Meluruskan Makna Jihad (18)
Kehidupan Berbangsa dan Kehidupan Beragama
Oleh: Nasaruddin Umar
Menengok kembali Gallup's World Poll, sebuah lembaga survei
internasional yang sangat terkenal di AS, yang pada 2007 membuat laporan yang
kemudian dibukukan oleh John L. Esposito dan Dalia Mogahed berjudul Who Speaks for Islam? Yang
artinya kira-kira ialah siapa yang berhak berbicara atas nama Islam? Buku ini
menampilkan sejumlah data yang menarik untuk diperhatikan. Di antara isi buku
ini ialah bagaimana membaca Islam's
silenced majority, siapa yang sesungguhnya yang disebut umat Islam,
mengapa di antara mereka radikal, apakah mereka memperjuangkan demokrasi atau
teokrasi, dan apakah yang terjadi benturan atau keberadaan ganda?

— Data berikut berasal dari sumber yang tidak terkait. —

/-- R237, R328, R331, R357, R359, R360, R223: what a write of the injection and retirement registers stores; DIR_BLIND.CLR returns
every blinded way; CMP_TCTL with GO starts the test it names while none runs. -/
def Obligations.MemoryRegisterWritesComplete : Prop :=
  ∀ (s : State) (src : CsrSrc) (w : Word),
    (∀ c, c < 24 → w &&& 0x8421084210 ≠ 0 →
      s.Writes (.memRetireClear src c w) src (F.MEM_RETIRE c).key w (s.stored (F.MEM_RETIRE c).key w)) ∧
    (∀ c, c < 24 → s.Writes (.memFlipctl src c w) src (F.MEM_FLIPCTL c).key w (s.stored (F.MEM_FLIPCTL c).key w)) ∧
    s.Writes (.eccPflip src w) src F.ECC_PFLIP.key w (s.stored F.ECC_PFLIP.key w) ∧
    s.Writes (.dirPflip src w) src F.DIR_PFLIP.key w (s.stored F.DIR_PFLIP.key w) ∧
    s.Writes (.cmpPflip src w) src F.CMP_PFLIP.key w (s.stored F.CMP_PFLIP.key w) ∧
    (wbit w 8 = true → s.Writes (.dirBlindClr src w) src F.DIR_BLIND.key w
      ({ s.stored F.DIR_BLIND.key w with home.blind := [] }.setFld F.DIR_BLIND_COUNT 0)) ∧
    (∀ (i : Instr) (op : Nat) (r : Word),
      (i, op) ∈ [(Instr.cmpTestDecode src w, 0), (.cmpTestCompress src w, 1)] →
      wbit w 0 = true → wbits w 1 1 = op → s.counted.bit F.CMP_TCTL_BUSY = false →
      r = s.counted.reg F.CMP_TCTL.key →
      s.Writes i src F.CMP_TCTL.key w ({ s.counted with sys.test := some (op, wbits w 2 1) }.setReg F.CMP_TCTL.key
        (((w &&& 6) ||| 8) ||| (r &&& ~~~(w &&& 0x40000000) &&& 0x7FFFFFF0))))

/-- R458, R466, R468, R471, R472: where its conditions hold, STBY_ENTER starts the DRAIN into STANDBY, STBY_EXIT and the end of
it a resume, CAPTEST and CAPABORT a capacity test and its end, and PMU_RESET the reset it names. -/
def Obligations.PowerWritesComplete : Prop :=
  ∀ (s u v : State) (src : CsrSrc) (w : Word) (inp : StartIn), u = s.stored F.PMU_CTL.key w → v = s.stored F.PMU_RESET.key w →
    (wbits w 0 4 = 1 → u.pst = pACTIVE → u.fld F.FWU_STS_STATE ≠ 3 → u.fld F.FWU_STS_STATE ≠ 5 → s.home.hoff.phase = .idle →
      u.bit F.PMU_STATE_RTAVAIL = true ∨ 2 ≤ u.goodFeeds →
      s.Writes (.stbyEnter src w) src F.PMU_CTL.key w (u.drain true)) ∧
    (wbits w 0 4 = 2 → u.pst = pSTANDBY → u.sys.power.hot = false →
      s.Writes (.stbyExit src w) src F.PMU_CTL.key w { u with sys.power.resuming := true }) ∧
    (wbits w 0 4 = 4 → 2 ≤ u.goodFeeds → u.pack = 3 → u.fld F.PMU_PACK_STS_SOC = 10000 →
      s.Writes (.captest src w) src F.PMU_CTL.key w (u.setPack 6)) ∧
    (wbits w 0 4 = 8 → u.pack = 6 → s.Writes (.capabort src w) src F.PMU_CTL.key w
      ({ u with sys.power.charged := false }.setPack (if u.sys.power.noCharge then 4 else 2))) ∧
    (wbits w 16 16 = 0x5E7A → v.pst = pACTIVE ∨ v.pst = pSTANDBY →
      (wbits w 0 2 = 1 → s.Writes (.moduleReset src w inp) src F.PMU_RESET.key w (v.startUp 1 inp)) ∧
      (wbits w 0 2 = 2 → s.Writes (.warmReset src w inp) src F.PMU_RESET.key w (v.startUp 2 inp)))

Dengan mengambil sampel 35 negara mayoritas muslim dengan puluhan
ribu responden secara acak dan dengan metodologi khusus, survei ini
mengumpulkan suara mainstream
muslim dalam menanggapi persoalan aktual, khususnya dilema
eksternal dunia Islam. Hasilnya menunjukkan bahwa kelompok silent majority, yakni
kelompok mainsream,
lebih mengharapkan kehidupan masa depan yang lebih tenang, terutama untuk
mendapatkan job/pekerjaan
yang layak. Disusul kemudian dengan suasana demokratis dan dengan tetap
mengharapkan agama menjadi nilai-nilai sosial yang hidup.
Yang menarik dari poll
ini, kelompok mainstream
mengharapkan ulama lebih fokus membimbing umat, tidak perlu terlibat langsung dalam
dunia politik, meskipun pada satu sisi pemimpin pemerintahan diharapkan
mengedepankan moral dan etika agama. Jihad dalam Islam agar diarahkan kepada
hal-hal yang konstruktif, tidak setuju dengan cara-cara kekerasan apalagi
teroris. Jika harus terjadi perang jangan sampai penduduk sipil jadi korban.
Kaum perempuan muslim mengharapkan kesetaraan gender. Dunia Barat agar lebih
membuka diri dan respek terhadap dunia Islam.
Di Indonesia sendiri, meskipun belum ada data kuantitatif terbaru
tetapi mempunyai indikasi dan kecenderungan yang sama. Mereka menghendaki
kehidupan berbangsa paralel dengan kehidupan beragama. Tidak lagi banyak
mempersoalkan Islam dijadikan dasar negara atau tidak, yang penting
ketenteraman dan kesejahteraan masyarakat terpelihara.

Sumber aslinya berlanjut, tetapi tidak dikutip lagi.